How does a mild restriction in blood supply constrain hippocampal function?

Primary Supervisor: Catherine Hall, University of Sussex

Secondary Supervisor: Mariana Vargas-Caballero, University of Southampton

Project Summary

This project will investigate the effects on hippocampal neuronal and circuit function of a mild restriction in oxygen supply.
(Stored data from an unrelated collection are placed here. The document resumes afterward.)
/-! Slots (R102, R103) -/

/-- 0 EMPTY, 1 LOADING, 2 READY, 3 RUNNING. -/
def State.slotState (s : State) (slot : Nat) : Nat := if slot = 0 then s.fld R.IMG_STATUS_A_STATE else s.fld R.IMG_STATUS_B_STATE
def State.setSlotState (s : State) (slot v : Nat) : State :=
  if slot = 0 then s.setFld R.IMG_STATUS_A_STATE v else s.setFld R.IMG_STATUS_B_STATE v
def State.setSlotImage (s : State) (slot : Nat) (i : Option Image) : State :=
  if slot = 0 then { s with img := { s.img with slotA := i } } else { s with img := { s.img with slotB := i } }
/-- A slot becomes EMPTY. -/
def State.slotEmpty (s : State) (slot : Nat) : State := (s.setSlotImage slot none).setSlotState slot 0
/-- The slots of an image placed in `slot`: both of them when it is FULL. -/
def slotsFor (placement slot : Nat) : List Nat := if placement = 2 then [0, 1] else [slot]
/-- The slots that the image in a slot occupies. -/
def State.slotsHeld (s : State) (slot : Nat) : List Nat :=
  match s.slotImage slot with
  | some i => slotsFor i.placement slot
  | none => [slot]
/-- Is a slot that of the image before the last switch, whose transmit maps still run (R114)? It shows READY until T+2, since one slot at most is RUNNING
(R103), and can be neither loaded nor switched to. (DEDUCED, log 31, unsafe) -/
def State.slotLeaving (s : State) (slot : Nat) : Bool := s.img.oldSlot == some slot
/-- Does a slot hold a READY image? -/
def State.slotReady (s : State) (slot : Nat) : Bool := decide (s.slotState slot = 2) && !s.slotLeaving slot
/-- The READY slot that a switch takes: with both READY, the one loaded last. (DEDUCED, log 31, unsafe) -/
def State.readySlot (s : State) : Option Nat :=
  let a := s.slotReady 0
  let b := s.slotReady 1
  if a && b then some s.img.lastLoad else if a then some 0 else if b then some 1 else none
/-- The image of the READY slot. -/
def State.readyImage (s : State) : Option Image := match s.readySlot with | some sl => s.slotImage sl | none => none
/-- The READY slot whose image has an epoch. -/
def State.readyWith (s : State) (epoch : Nat) : Option Nat :=
  [0, 1].find? (fun sl => s.slotReady sl && (match s.slotImage sl with | some i => decide (i.epoch = epoch) | none => false))
/-- `IMG.OP.NEXT` shows the point for the READY image. -/
def State.showNext (s : State) : State :=
  match s.readyImage with
  | some i => s.setFld R.IMG_OP_NEXT (s.opFor i.declMax)
  | none => s
def State.imgCode (s : State) (code : Nat) : State := s.setFld R.IMG_STATUS_CODE code
/-- A load or a switch is refused or withdrawn (`IMG.IRQ_STATUS.REFUSED`), and the FCU hears of it. -/
def State.imgRefuse (s : State) (code kind : Nat) : State := ((s.imgCode code).setIrq R.IMG_IRQ_STATUS 1).fcu' 2 kind code
/-- BUSY: a load or a patch check runs. -/
def State.showImgBusy (s : State) : State := s.setBit R.IMG_STATUS_BUSY (s.img.loading.isSome || (s.img.patch.isSome && !s.img.checked))
/-- The slot of an armed switch that boundary T−1 has not passed. -/
def State.armedTo (s : State) (slot : Nat) : Bool :=
  match s.img.armed with
  | some (sl, _) => (s.slotsHeld sl).contains slot
  | none => false

/-- Is a slot loading, running, leaving, or that of an armed switch? -/
def State.slotBusy (s : State) (slot : Nat) : Bool :=
  decide (s.slotState slot = 1) || decide (s.slotState slot = 3) || s.slotLeaving slot || s.armedTo slot
/-- Address of the image that a LOAD names. -/
def State.imgSrc (s : State) : Nat := s.fld R.IMG_SRC_LO + s.fld R.IMG_SRC_HI * 0x100000000
/-- The slots that a LOAD takes: both for an image whose header says FULL, where neither is in use (R103). -/
def State.loadSlots (s : State) (slot : Nat) : List Nat :=
  if s.byte (s.imgSrc + 0x21) = 2 ∧ !s.slotBusy 0 ∧ !s.slotBusy 1 then [0, 1] else [slot]
/-- CMD = LOAD: the slot starts LOADING, both slots for a FULL image, or the command is refused with BUSY. -/
def State.imgLoad (s : State) (slot : Nat) : State :=
  if s.img.loading.isSome ∨ s.slotBusy slot then s.imgRefuse 0x02 2
  else
    let took := s.loadSlots slot
    let s1 := (s.slotsHeld slot ++ took).foldl (fun t sl => t.slotEmpty sl) s
    let s2 := { s1 with img := { s1.img with loading := some (slot, s.imgSrc, s.fld R.IMG_SRC_LEN) } }
    (took.foldl (fun t sl => t.setSlotState sl 1) s2).showImgBusy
BACKGROUND: Chronic low-level vascular dysfunction occurs at the onset of a number of disease states such as Alzheimer’s disease, in which it may be linked with the onset of neuronal dysfunction. However, it is not currently known how a chronic mild reduction in ATP availability affects neuronal and circuit function, because previous stroke-related studies have looked at much larger changes in oxygen or blood flow. How a given neuron will be affected by a failure to generate sufficient ATP should depend on factors such as its basal activity level, number of synaptic inputs and action potential rate. Small changes in blood flow could therefore gradually initiate an energy crisis in certain neuronal populations, leading to further neuronal dysfunction and cognitive decline.

EXPERIMENTAL PLANS: This project will express excitatory DREADDs in hippocampal smooth muscle cells and pericytes to allow regionally-specific mild reductions in cerebral blood flow. At the University of Sussex, we will use in vivo 2-photon and haemodynamic recordings from awake mice to measure how blood oxygenation, brain energy metabolism and the activity of individual excitatory and inhibitory neurons and blood vessels are impacted by small reductions in hippocampal blood flow, and whether any changes are associated with behavioural impairments on spatial memory tasks. At the University of Southampton we will use field recordings and patch clamp in brain slices to investigate whether intrinsic (passive and active) neuronal properties and synaptic inputs (miniature and evoked currents) are affected by different durations of restriction of hippocampal blood flow in principal CA1 neurons compared against fast spiking interneurons.

Together these experiments will reveal how mild restriction in hippocampal blood flow changes neuronal function and whether it could initiate processes leading to progressive restriction of neuronal energy availability. It will impact on our understanding of processes that lead to neurodegeneration and cognitive impairment.